11 Jenazah PMI Kapal Karam di Malaysia Dipulangkan ke Tanah Air

Jenazah PMI Dipulangkan ke Tanah Air
Jenazah PMI tiba di RS Bhayangkara Polda Kepri, Batam, Kamis 23 Desember 2021 malam. gokepri/Engesti

Batam (gokepri.com) – 11 jenazah Pekerja Migran Indonesia korban kecelakaan kapal karam di perairan Johor Bahru, Malaysia pada 15 Desember 2021 lalu, telah dipulangkan ke Indonesia pada Kamis 23 Desember 2021.

Jenazah tiba ke RS Bhayangkara Polda Kepri, Nongsa, Kota Batam, Kamis malam.
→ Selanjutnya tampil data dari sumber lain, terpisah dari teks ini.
/-- The property reads the mode, `PC`, memory and `WAIT_REG` alone. -/
theorem WaitsAtItsInstruction.congr (hs : WaitsAtItsInstruction s) (hmode : t.mode = s.mode) (hpc : t.pc = s.pc)
    (hmem : t.mem = s.mem) (hreg : t.waitReg = s.waitReg) : WaitsAtItsInstruction t := by
  rw [WaitsAtItsInstruction, State.fetch, hmode, hpc, hmem, hreg]
  exact hs

/-- An instruction cycle that enters the wait leaves `PC` at the word it fetched, which is that of its `LD Vx, K`. -/
theorem WaitsAtItsInstruction.of_runInstruction (hs : s.mode = .running) (h : s.runInstruction = .next t) :
    WaitsAtItsInstruction t := by
  intro ht
  obtain ⟨r, _, hrun⟩ | ⟨w, _, _, hrun⟩ | ⟨w, i, hfetch, hdecode, hrun⟩ := s.runInstruction_cases
  · cases hrun.symm.trans h
    cases ht
  · cases hrun.symm.trans h
    cases ht
  · obtain ⟨x, rfl, rfl⟩ := (Effect.of_exec (hrun.symm.trans h)).eq_awaitKey hs ht
    rw [← Laws.encode_of_decodeWord hdecode] at hfetch
    exact hfetch

theorem WaitsAtItsInstruction.pollKey (hs : WaitsAtItsInstruction s) : WaitsAtItsInstruction s.pollKey := by
  obtain ⟨k, _, hpoll⟩ | ⟨_, hpoll⟩ := s.pollKey_cases
  · exact .of_running (hpoll ▸ s.wake_mode k)
  · rwa [hpoll]

theorem WaitsAtItsInstruction.instructionStep (hs : WaitsAtItsInstruction s) (h : s.instructionStep = .next t) :
    WaitsAtItsInstruction t := by
  cases hm : s.mode with
  | faulted =>
    rw [State.instructionStep_of_faulted hm] at h
    exact Host.Outcome.next.inj h ▸ hs
  | awaitingKey =>
    rw [State.instructionStep_of_awaitingKey hm] at h
    exact Host.Outcome.next.inj h ▸ hs.pollKey
  | running =>
    rw [State.instructionStep_of_running hm] at h
    exact .of_runInstruction hm h

theorem WaitsAtItsInstruction.timerTick (hs : WaitsAtItsInstruction s) : WaitsAtItsInstruction s.timerTick := by
  rw [s.timerTick_eq]
  exact hs.congr rfl rfl rfl rfl

theorem WaitsAtItsInstruction.setKey (hs : WaitsAtItsInstruction s) (k : Nat) (p : Bool) :
    WaitsAtItsInstruction (s.setKey k p) := by
  rw [s.setKey_eq]
  exact hs.congr rfl rfl rfl rfl

/-- Of the operations only `load` can overwrite the instruction waited on. -/
theorem WaitsAtItsInstruction.operate (hs : WaitsAtItsInstruction s) {op : HostOp} (hop : ∀ bytes, op ≠ .load bytes)
    (h : s.operate op = .next t) : WaitsAtItsInstruction t := by
  cases op with
  | reset => exact Host.Outcome.next.inj h ▸ .of_running rfl
  | load bytes => exact absurd rfl (hop bytes)
  | step => exact hs.instructionStep h
  | timerTick => exact Host.Outcome.next.inj h ▸ hs.timerTick
  | setKey k p => exact Host.Outcome.next.inj h ▸ hs.setKey k p
  | readFramebuffer => exact Host.Outcome.next.inj h ▸ hs.congr rfl rfl rfl rfl

/-- Settles O42: each operation but `load` keeps the property, from whatever is left queued. -/
theorem waitStaysAtItsInstruction : Obligations.WaitStaysAtItsInstruction := by
  intro s t hs hload h
  rw [step_eq_operate] at h
  have hrest : WaitsAtItsInstruction (s.withSchedule s.env.schedule.tail) := hs.congr rfl rfl rfl rfl
  exact hrest.operate (fun bytes hop => hload bytes (head?_of_headD_ne_step hop nofun)) h

end Sys2Proof.Claims
end

section
/-! PROOFS. Faults and the end of a step (spec/60_exceptions.md): an instruction's fault is precise (O11) and one that R222 lists
(O12); every step answers a next state (O13); what a step does before execute (O8) and while `Faulted` (O9); the two modes are
left only as the spec says (O57). -/

namespace Sys2Proof.Machine

open Sys2Proof.Claims

variable {s t : State} {i : Instr} {op : HostOp}
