-- ==== Sys2Proof/Syntax.lean ====
section
/-! DEFINITION. The 29 commands of DZX-1, one constructor per row of spec/opcode_table.json
(spec/30_encoding.md R103). A constructor carries the fields its row lists, in the row's order. -/

namespace Sys2Proof

/-- A command of DZX-1 (spec/30_encoding.md R103). -/
inductive Instr where
  /-- `BITW`, OP 0x01 (spec/40_bitwidth.md R141). -/
  | bitw (ws : Width)
  /-- `BLKBITW`, OP 0x02 (spec/40_bitwidth.md R142). -/
  | blkbitw (ws : Width)
  /-- `VBLEN`, OP 0x03 (spec/40_bitwidth.md R143). -/
  | vblen (ws : Width)
  /-- `VBVLEN`, OP 0x04 (spec/40_bitwidth.md R144). -/
  | vbvlen
  /-- `XF_FWD`, OP 0x05 (spec/41_transform.md R163). -/
  | xfFwd (ws : Width) (tr : Transform)
  /-- `XF_INV`, OP 0x06 (spec/41_transform.md R164). -/
  | xfInv (ws : Width) (tr : Transform)
  /-- `BP_PACK`, OP 0x07 (spec/44_bitpack.md R201). -/
  | bpPack (ws : Width) (lane : Lane) (pw : PackField)
  /-- `BP_UNPACK`, OP 0x08 (spec/44_bitpack.md R202). -/
  | bpUnpack (ws : Width) (lane : Lane) (pw : PackField)
  /-- `PF_SELW`, OP 0x09 (spec/45_pfor.md R217). -/
  | pfSelw (ws : Width) (bm1 : BlockField)
  /-- `VB_ENC`, OP 0x0A (spec/42_vbyte.md R173). -/
  | vbEnc (ws : Width) (tr : Transform)
  /-- `VB_DEC`, OP 0x0B (spec/42_vbyte.md R174). -/
  | vbDec (ws : Width) (tr : Transform)
  /-- `VB_GETX`, OP 0x0C (spec/47_random_access.md R253). -/
  | vbGetx (ws : Width) (tr : Transform)
  /-- `VB_GETEQ`, OP 0x0D (spec/47_random_access.md R254). -/
  | vbGeteq (ws : Width) (tr : Transform)
  /-- `VB_GETGEQ`, OP 0x0E (spec/47_random_access.md R255). -/
  | vbGetgeq (ws : Width) (tr : Transform)
  /-- `TB_ENC`, OP 0x0F (spec/43_turbobyte.md R188). -/
  | tbEnc (ws : Width) (tr : Transform) (lane : Lane) (gs : GroupSize)
  /-- `TB_DEC`, OP 0x10 (spec/43_turbobyte.md R189). -/
  | tbDec (ws : Width) (tr : Transform) (lane : Lane) (gs : GroupSize)
  /-- `TB_GETX`, OP 0x11 (spec/47_random_access.md R256). -/
  | tbGetx (ws : Width) (tr : Transform) (lane : Lane) (gs : GroupSize)
  /-- `TB_GETEQ`, OP 0x12 (spec/47_random_access.md R257). -/
  | tbGeteq (ws : Width) (tr : Transform) (lane : Lane) (gs : GroupSize)
  /-- `TB_GETGEQ`, OP 0x13 (spec/47_random_access.md R258). -/
  | tbGetgeq (ws : Width) (tr : Transform) (lane : Lane) (gs : GroupSize)
  /-- `PF_ENC`, OP 0x14 (spec/45_pfor.md R215). -/
  | pfEnc (ws : Width) (tr : Transform) (lane : Lane) (bm1 : BlockField)
  /-- `PF_DEC`, OP 0x15 (spec/45_pfor.md R216). -/
  | pfDec (ws : Width) (tr : Transform) (lane : Lane) (bm1 : BlockField)
  /-- `PF_GETX`, OP 0x16 (spec/47_random_access.md R259). -/
  | pfGetx (ws : Width) (tr : Transform) (lane : Lane) (bm1 : BlockField)
  /-- `PF_GETEQ`, OP 0x17 (spec/47_random_access.md R260). -/
  | pfGeteq (ws : Width) (tr : Transform) (lane : Lane) (bm1 : BlockField)
  /-- `PF_GETGEQ`, OP 0x18 (spec/47_random_access.md R261). -/
  | pfGetgeq (ws : Width) (tr : Transform) (lane : Lane) (bm1 : BlockField)
  /-- `EF_ENC`, OP 0x19 (spec/46_eliasfano.md R236). -/
  | efEnc (ws : Width) (tr : Transform) (lane : Lane) (bm1 : BlockField)
  /-- `EF_DEC`, OP 0x1A (spec/46_eliasfano.md R237). -/
  | efDec (ws : Width) (tr : Transform) (lane : Lane) (bm1 : BlockField)
  /-- `EF_GETX`, OP 0x1B (spec/47_random_access.md R262). -/
  | efGetx (ws : Width) (tr : Transform) (lane : Lane) (bm1 : BlockField)
  /-- `EF_GETEQ`, OP 0x1C (spec/47_random_access.md R263). -/
  | efGeteq (ws : Width) (tr : Transform) (lane : Lane) (bm1 : BlockField)
  /-- `EF_GETGEQ`, OP 0x1D (spec/47_random_access.md R264). -/
  | efGetgeq (ws : Width) (tr : Transform) (lane : Lane) (bm1 : BlockField)
deriving DecidableEq, Repr

end Sys2Proof
end

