-- ==== Sys2Proof/Machine/Operands.lean ====
section
/-! DEFINITION. Operand forms: the registers as elements and as windows (spec/10_state.md R31 to R33,
spec/20_memory.md R73), which memory each command touches (spec/30_encoding.md R103), and the register
block the host sees (spec/10_state.md R31, R34 to R37). -/

namespace Sys2Proof.Machine

/-- `SEED[W-1:0]` (spec/10_state.md R33). -/
def seedElem (w : Nat) (s : State) : BitVec w := s.operands.seed.setWidth w

/-- `SEED2[W-1:0]` (spec/10_state.md R33). -/
def seed2Elem (w : Nat) (s : State) : BitVec w := s.operands.seed2.setWidth w

/-- `KEY[W-1:0]` (spec/10_state.md R33). -/
def keyElem (w : Nat) (s : State) : BitVec w := s.operands.key.setWidth w

/-- A `W`-bit value written to a result register: `zext` of it (spec/10_state.md R33). -/
def resultOfElem {w : Nat} (v : BitVec w) : Word := v.setWidth 64

/-- A natural written to a result register (spec/10_state.md R33). -/
def resultOfNat (v : Nat) : Word := BitVec.ofNat 64 v

/-- `n = N` (spec/10_state.md R33). -/
def count (s : State) : Nat := s.operands.n.toNat

/-- The mandatory step `s` of an Elias-Fano variant: 1 for `DELTA1`, 0 for `DELTA` (spec/46_eliasfano.md R230, R236). -/
def strictStep (tr : Transform) : Nat := if tr = .delta1 then 1 else 0

/-- The element width field of a command; `VBVLEN` has none, and its field is 0 (R103, R105). -/
def widthOfInstr : Instr → Width
  | .bitw ws => ws
  | .blkbitw ws => ws
  | .vblen ws => ws
  | .vbvlen => .w8
  | .xfFwd ws _ => ws
  | .xfInv ws _ => ws
  | .bpPack ws _ _ => ws
  | .bpUnpack ws _ _ => ws
  | .pfSelw ws _ => ws
  | .vbEnc ws _ => ws
  | .vbDec ws _ => ws
  | .vbGetx ws _ => ws
  | .vbGeteq ws _ => ws
  | .vbGetgeq ws _ => ws
  | .tbEnc ws _ _ _ => ws
  | .tbDec ws _ _ _ => ws
  | .tbGetx ws _ _ _ => ws
  | .tbGeteq ws _ _ _ => ws
  | .tbGetgeq ws _ _ _ => ws
  | .pfEnc ws _ _ _ => ws
  | .pfDec ws _ _ _ => ws
  | .pfGetx ws _ _ _ => ws
  | .pfGeteq ws _ _ _ => ws
  | .pfGetgeq ws _ _ _ => ws
  | .efEnc ws _ _ _ => ws
  | .efDec ws _ _ _ => ws
  | .efGetx ws _ _ _ => ws
  | .efGeteq ws _ _ _ => ws
  | .efGetgeq ws _ _ _ => ws

/-- Column *mem* of R103: does the command read the source window. -/
def readsMem : Instr → Bool
  | .bitw _ => false
  | .blkbitw _ => true
  | .vblen _ => false
  | .vbvlen => true
  | .xfFwd _ _ => true
  | .xfInv _ _ => true
  | .bpPack _ _ _ => true
  | .bpUnpack _ _ _ => true
  | .pfSelw _ _ => true
  | .vbEnc _ _ => true
  | .vbDec _ _ => true
  | .vbGetx _ _ => true
  | .vbGeteq _ _ => true
  | .vbGetgeq _ _ => true
  | .tbEnc _ _ _ _ => true
  | .tbDec _ _ _ _ => true
  | .tbGetx _ _ _ _ => true
  | .tbGeteq _ _ _ _ => true
  | .tbGetgeq _ _ _ _ => true
  | .pfEnc _ _ _ _ => true
  | .pfDec _ _ _ _ => true
  | .pfGetx _ _ _ _ => true
  | .pfGeteq _ _ _ _ => true
  | .pfGetgeq _ _ _ _ => true
  | .efEnc _ _ _ _ => true
  | .efDec _ _ _ _ => true
  | .efGetx _ _ _ _ => true
  | .efGeteq _ _ _ _ => true
  | .efGetgeq _ _ _ _ => true

/-- Column *mem* of R103: does the command write the destination window. -/
def writesMem : Instr → Bool
  | .bitw _ => false
  | .blkbitw _ => false
  | .vblen _ => false
  | .vbvlen => false
  | .xfFwd _ _ => true
  | .xfInv _ _ => true
  | .bpPack _ _ _ => true
  | .bpUnpack _ _ _ => true
  | .pfSelw _ _ => false
  | .vbEnc _ _ => true
  | .vbDec _ _ => true
  | .vbGetx _ _ => false
  | .vbGeteq _ _ => false
  | .vbGetgeq _ _ => false
  | .tbEnc _ _ _ _ => true
  | .tbDec _ _ _ _ => true
  | .tbGetx _ _ _ _ => false
  | .tbGeteq _ _ _ _ => false
  | .tbGetgeq _ _ _ _ => false
  | .pfEnc _ _ _ _ => true
  | .pfDec _ _ _ _ => true
  | .pfGetx _ _ _ _ => false
  | .pfGeteq _ _ _ _ => false
  | .pfGetgeq _ _ _ _ => false
  | .efEnc _ _ _ _ => true
  | .efDec _ _ _ _ => true
  | .efGetx _ _ _ _ => false
  | .efGeteq _ _ _ _ => false
  | .efGetgeq _ _ _ _ => false

/-- `XF_FWD` and `XF_INV` accept `SRC_BASE = DST_BASE` (spec/20_memory.md R77). -/
def inPlaceAllowed : Instr → Bool
  | .xfFwd _ _ => true
  | .xfInv _ _ => true
  | _ => false

/-- The argument check of a command beyond its windows: `INDEX >= N` for a `_GETX`, `N > B` for
`PF_SELW` (spec/60_exceptions.md R283 d, e). -/
def indexFault (i : Instr) (o : OperandRegs) : Bool :=
  match i with
  | .vbGetx _ _ => decide (o.n.toNat ≤ o.index.toNat)
  | .tbGetx _ _ _ _ => decide (o.n.toNat ≤ o.index.toNat)
  | .pfGetx _ _ _ _ => decide (o.n.toNat ≤ o.index.toNat)
  | .efGetx _ _ _ _ => decide (o.n.toNat ≤ o.index.toNat)
  | .pfSelw _ bm1 => decide (blockSize bm1 < o.n.toNat)
  | _ => false

/-- A window whose end exceeds `2^64` (spec/20_memory.md R76). -/
def windowWraps (base len : Word) : Bool := decide (addressLimit < base.toNat + len.toNat)

/-- Both windows are non-empty and share a byte (spec/20_memory.md R77). -/
def windowsOverlap (o : OperandRegs) : Bool :=
  decide (0 < o.srcLen.toNat) && decide (0 < o.dstCap.toNat) &&
  decide (o.srcBase.toNat < o.dstBase.toNat + o.dstCap.toNat) &&
  decide (o.dstBase.toNat < o.srcBase.toNat + o.srcLen.toNat)

/-- The argument checks, from the command and the operand registers alone (spec/60_exceptions.md R283 a
to e). -/
def argFault (i : Instr) (o : OperandRegs) : Bool :=
  (readsMem i && windowWraps o.srcBase o.srcLen) ||
  (writesMem i && windowWraps o.dstBase o.dstCap) ||
  (writesMem i && windowsOverlap o && !(inPlaceAllowed i && o.srcBase == o.dstBase)) ||
  indexFault i o

/-- An address lies in the source window (spec/20_memory.md R73). -/
def inSrcWindow (o : OperandRegs) (a : Nat) : Bool :=
  decide (o.srcBase.toNat ≤ a) && decide (a < o.srcBase.toNat + o.srcLen.toNat)

/-- An address lies in the destination window (spec/20_memory.md R73). -/
def inDstWindow (o : OperandRegs) (a : Nat) : Bool :=
  decide (o.dstBase.toNat ≤ a) && decide (a < o.dstBase.toNat + o.dstCap.toNat)

/-- The operand registers by name (spec/10_state.md R31). -/
inductive OperandReg where
  | srcBase | srcLen | dstBase | dstCap | n | seed | seed2 | index | key
deriving DecidableEq, Repr

/-- The result registers by name (spec/10_state.md R31). -/
inductive ResultReg where
  | res | srcEnd | dstEnd | rseed | rseed2
deriving DecidableEq, Repr

/-- The 17 registers of the register block (spec/10_state.md R31, R34 to R37). -/
inductive HostReg where
  | cmd
  | status
  | ctrl
  | operand (r : OperandReg)
  | result (r : ResultReg)
deriving DecidableEq, Repr

/-- The value of an operand register. -/
def getOperand (r : OperandReg) (o : OperandRegs) : Word :=
  match r with
  | .srcBase => o.srcBase
  | .srcLen => o.srcLen
  | .dstBase => o.dstBase
  | .dstCap => o.dstCap
  | .n => o.n
  | .seed => o.seed
  | .seed2 => o.seed2
  | .index => o.index
  | .key => o.key

/-- An operand register written. -/
def setOperand (r : OperandReg) (v : Word) (o : OperandRegs) : OperandRegs :=
  match r with
  | .srcBase => { o with srcBase := v }
  | .srcLen => { o with srcLen := v }
  | .dstBase => { o with dstBase := v }
  | .dstCap => { o with dstCap := v }
  | .n => { o with n := v }
  | .seed => { o with seed := v }
  | .seed2 => { o with seed2 := v }
  | .index => { o with index := v }
  | .key => { o with key := v }

/-- The value of a result register. -/
def getResult (r : ResultReg) (o : ResultRegs) : Word :=
  match r with
  | .res => o.res
  | .srcEnd => o.srcEnd
  | .dstEnd => o.dstEnd
  | .rseed => o.rseed
  | .rseed2 => o.rseed2

/-- The register at a byte offset of the register block: `CMD`, `STATUS`, `CTRL`, then `x[i]` at
`0x18 + 8*i` (spec/10_state.md R31, R34 to R36). -/
def hostRegAt (off : Nat) : Option HostReg :=
  match off with
  | 0x00 => some .cmd
  | 0x08 => some .status
  | 0x10 => some .ctrl
  | 0x18 => some (.operand .srcBase)
  | 0x20 => some (.operand .srcLen)
  | 0x28 => some (.operand .dstBase)
  | 0x30 => some (.operand .dstCap)
  | 0x38 => some (.operand .n)
  | 0x40 => some (.operand .seed)
  | 0x48 => some (.operand .seed2)
  | 0x50 => some (.operand .index)
  | 0x58 => some (.operand .key)
  | 0x60 => some (.result .res)
  | 0x68 => some (.result .srcEnd)
  | 0x70 => some (.result .dstEnd)
  | 0x78 => some (.result .rseed)
  | 0x80 => some (.result .rseed2)
  | _ => none

end Sys2Proof.Machine
end

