-- ==== Sys2Proof/Machine/TurboByte.lean ====
section
/-! DEFINITION. The TurboByte group-varint codec (spec/43_turbobyte.md). -/

namespace Sys2Proof.Machine

/-- `tb_len(v) = max(1, ceil(bw(v)/8))` (R186). -/
def tbLen (v : Nat) : Nat := max 1 (bytesFor (bw v))

/-- One group: the descriptor, then the payloads (R187). -/
def tbGroup (vs : List Nat) : List Byte :=
  pack 2 (vs.map fun v => tbLen v - 1) ++ vs.flatMap fun v => leBytes (tbLen v) v

/-- The TurboByte buffer of an array with group size `g` (R187, R188). -/
def tbLayout (g : Nat) {w : Nat} (t : List (BitVec w)) : List Byte :=
  (chunks g (t.map BitVec.toNat)).flatMap tbGroup

/-- `TB_ENC` (R188). The lane has no effect (spec/44_bitpack.md R203). -/
def execTbEnc (ws : Width) (tr : Transform) (lane : Lane) (gs : GroupSize) (s : State) :
    Host.Outcome State Fault Refusal :=
  .next (runCommand (.tbEnc ws tr lane gs) (encodeRule ws.bits tr (tbLayout gs.count) s) s)

/-- The payloads of a group, by its length codes, from offset `pos` on; a length above `W/8` is
malformed (R189). -/
def tbPayloads (v : Src) (w : Nat) : List Nat → Nat → Except Stop (List (BitVec w) × Nat)
  | [], pos => .ok ([], pos)
  | c :: cs, pos =>
    if w / 8 < c + 1 then .error .malformed
    else
      match srcRead v pos (c + 1) with
      | .error e => .error e
      | .ok bs =>
        match tbPayloads v w cs (pos + (c + 1)) with
        | .error e => .error e
        | .ok (xs, pos') => .ok (BitVec.ofNat w (leValue bs) :: xs, pos')

/-- `groups` groups holding `left` elements, from offset `pos` on (R189). -/
def tbGroups (v : Src) (w g : Nat) : Nat → Nat → Nat → Except Stop (List (BitVec w) × Nat)
  | 0, _, pos => .ok ([], pos)
  | groups + 1, left, pos =>
    match srcRead v pos (ceilDiv (min g left) 4) with
    | .error e => .error e
    | .ok ds =>
      match tbPayloads v w (unpack 2 ds (min g left)) (pos + ceilDiv (min g left) 4) with
      | .error e => .error e
      | .ok (xs, pos') =>
        match tbGroups v w g groups (left - g) pos' with
        | .error e => .error e
        | .ok (ys, pos'') => .ok (xs ++ ys, pos'')

/-- `DECODE_TB(m)` (spec/47_random_access.md R250; R189). -/
def tbDecode (w : Nat) (tr : Transform) (g : Nat) (s : State) (m : Nat) : Except Stop (Decoded w) :=
  match tbGroups (srcWindow s) w g (ceilDiv m g) m 0 with
  | .error e => .error e
  | .ok (t, pos) => .ok { seeded := xfi tr (seedElem w s) (seed2Elem w s) t, pos := pos }

/-- `TB_DEC` (R189). -/
def execTbDec (ws : Width) (tr : Transform) (lane : Lane) (gs : GroupSize) (s : State) :
    Host.Outcome State Fault Refusal :=
  .next (runCommand (.tbDec ws tr lane gs) (decodeRule (tbDecode ws.bits tr gs.count s) s) s)

end Sys2Proof.Machine
end

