-- ==== Sys2Proof/Machine/Dispatch.lean ====
section
/-! DEFINITION. The meaning of every command: one arm per constructor of Instr. -/

namespace Sys2Proof.Machine

/-- The execute step of a decoded command (spec/10_state.md R45, steps 2 to 4). -/
def exec (i : Instr) (s : State) : Host.Outcome State Fault Refusal :=
  match i with
  | .bitw ws => Sys2Proof.Machine.execBitw ws s
  | .blkbitw ws => Sys2Proof.Machine.execBlkbitw ws s
  | .vblen ws => Sys2Proof.Machine.execVblen ws s
  | .vbvlen => Sys2Proof.Machine.execVbvlen s
  | .xfFwd ws tr => Sys2Proof.Machine.execXfFwd ws tr s
  | .xfInv ws tr => Sys2Proof.Machine.execXfInv ws tr s
  | .bpPack ws lane pw => Sys2Proof.Machine.execBpPack ws lane pw s
  | .bpUnpack ws lane pw => Sys2Proof.Machine.execBpUnpack ws lane pw s
  | .pfSelw ws bm1 => Sys2Proof.Machine.execPfSelw ws bm1 s
  | .vbEnc ws tr => Sys2Proof.Machine.execVbEnc ws tr s
  | .vbDec ws tr => Sys2Proof.Machine.execVbDec ws tr s
  | .vbGetx ws tr => Sys2Proof.Machine.execVbGetx ws tr s
  | .vbGeteq ws tr => Sys2Proof.Machine.execVbGeteq ws tr s
  | .vbGetgeq ws tr => Sys2Proof.Machine.execVbGetgeq ws tr s
  | .tbEnc ws tr lane gs => Sys2Proof.Machine.execTbEnc ws tr lane gs s
  | .tbDec ws tr lane gs => Sys2Proof.Machine.execTbDec ws tr lane gs s
  | .tbGetx ws tr lane gs => Sys2Proof.Machine.execTbGetx ws tr lane gs s
  | .tbGeteq ws tr lane gs => Sys2Proof.Machine.execTbGeteq ws tr lane gs s
  | .tbGetgeq ws tr lane gs => Sys2Proof.Machine.execTbGetgeq ws tr lane gs s
  | .pfEnc ws tr lane bm1 => Sys2Proof.Machine.execPfEnc ws tr lane bm1 s
  | .pfDec ws tr lane bm1 => Sys2Proof.Machine.execPfDec ws tr lane bm1 s
  | .pfGetx ws tr lane bm1 => Sys2Proof.Machine.execPfGetx ws tr lane bm1 s
  | .pfGeteq ws tr lane bm1 => Sys2Proof.Machine.execPfGeteq ws tr lane bm1 s
  | .pfGetgeq ws tr lane bm1 => Sys2Proof.Machine.execPfGetgeq ws tr lane bm1 s
  | .efEnc ws tr lane bm1 => Sys2Proof.Machine.execEfEnc ws tr lane bm1 s
  | .efDec ws tr lane bm1 => Sys2Proof.Machine.execEfDec ws tr lane bm1 s
  | .efGetx ws tr lane bm1 => Sys2Proof.Machine.execEfGetx ws tr lane bm1 s
  | .efGeteq ws tr lane bm1 => Sys2Proof.Machine.execEfGeteq ws tr lane bm1 s
  | .efGetgeq ws tr lane bm1 => Sys2Proof.Machine.execEfGetgeq ws tr lane bm1 s

end Sys2Proof.Machine
end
Kepala Satgas Operasi Misi Kemanusiaan Internasional Repratriasi WNI, Brigadir Jendral Krishna Murti mengatakan, pemulangan jenazah berkat kerjasama Satgas KJRI Johor Bahru dengan otoritas di Malaysia dan Indonesia.

“Proses pemulangan atau repatriasi 11 jenazah tersebut akan mulai dilaksanakan Kamis 23 Desember 2021. Proses serah terima dilaksanakan di Johor Port Pasir Gudang, Johor dari KJRI Johor Bahru kepada Satgas Misi Kemanusiaan Internasional yang terdiri dari Kementerian Luar Negeri, Kepolisian RI dan BP2MI,” katanya saat konferensu pers di RS Bhayangkara Polda Kepri, Kamis (23/12).

HBRL

Setelah proses serah terima dilakukan, jenazah lalu dibawa ke Kota Batam melalui pelabuhan Bintang 99 Batu Ampar.

Krishna menjelaskan 11 jenazah tersebut akan diindentifikasi sebelum dipulangkan ke daerah asal oleh BP2MI (Badan Perlindungan Pekerja Migran Indonesi).

“Semua proses pemulangan ke daerah asal akan kami fasilitasi,” kata Kartiko.

Ia juga mengucapkan turut berbela sungkawa terhadap 21 korban meninggal dalam kecelakanaan tersebut.

“Kami membawa pulang 11 jenazah dari 21 yang meniggal dan kanu berharap kejadian serupa tidak terjadi lagi,” kata dia.

Ia mengimbau kepada masyarakat jika nantinya menemukan calo yang akan mengirimkan PMI melewati jalur tidak resmi, untuk segera melaporkannya ke pihak berwajib.

“Karena kejahatan terhadap PMI ini adalah kejahatan luar biasa,” ujarnya.

Hal yang sama juga diungkapkan oleh Perwakilan Kementrian Luar Negri (Kemenlu), Yudhi Ardian, katanya, pemerintah Indonesia telah memberikan perlindungan kepada para WNI yang kerja negara tetangga. Sehingga kejadian serupa tidak terulang.

“Kami menyangkan dengan adanya kejadian ini. Kami akan berupaya agar kasus pekerja ilegal tidak terulang,” katannya.

Pemulangan jenazah ini dilakukan dengan menggunakan Kapal Polri Laksmana 7012.

Untuk mendukung pemulangan para korban, Kapolri Jenderal Pol Listyo Sigit Prabowo menerbitkan sprint Operasi Misi Kemanusiaan dengan membentuk Satuan Tugas Misi Kemanusiaan Internasional Repatriasi WNI Korban Kecelakaan Kapal di Wilayah Johor Bahru Malaysia.

Selain itu, dibentuk pula personel Satgas Gabungan Mabes Polri terdiri dari Divhubinter, Bareskrim, DVI Dokkes, Inafis, Korpolairud dan personel Polda Kepri.

Satgas ini untuk mendukung pemerintah Indonesia dalam melakukan upaya Search and Recue (SAR), evakuasi dan identifikasi jenazah, serta mengungkap peristiwa kecelakaan tersebut.

“Hari ini telah berangkat Satgas dari Batam, Kepulauan Riau, Indonesia ke Pelabuhan Pasir Gudang, Johor Bahru, Malaysia menggunakan Kapal Polri Laksmana 7012 untuk melakukan repatriasi atau pemulangan 11 jenazah yang diperkirakan adalah WNI,” papar Karo Penmas Divisi Humas Polri Brigjen Pol Rusdi Hartono, Kamis (23/12).

Diketahui, untuk pemulangan 11 jenazah ini merupakan pemulangan tahap pertama yang nantinya sebelum pemulangan akan dilakukan re-eksaminiasi oleh tim DVI Polri yang terdiri dari dokter gigi forensik, ahli DNA, patologi forensik, dan ahli Sidik Jari.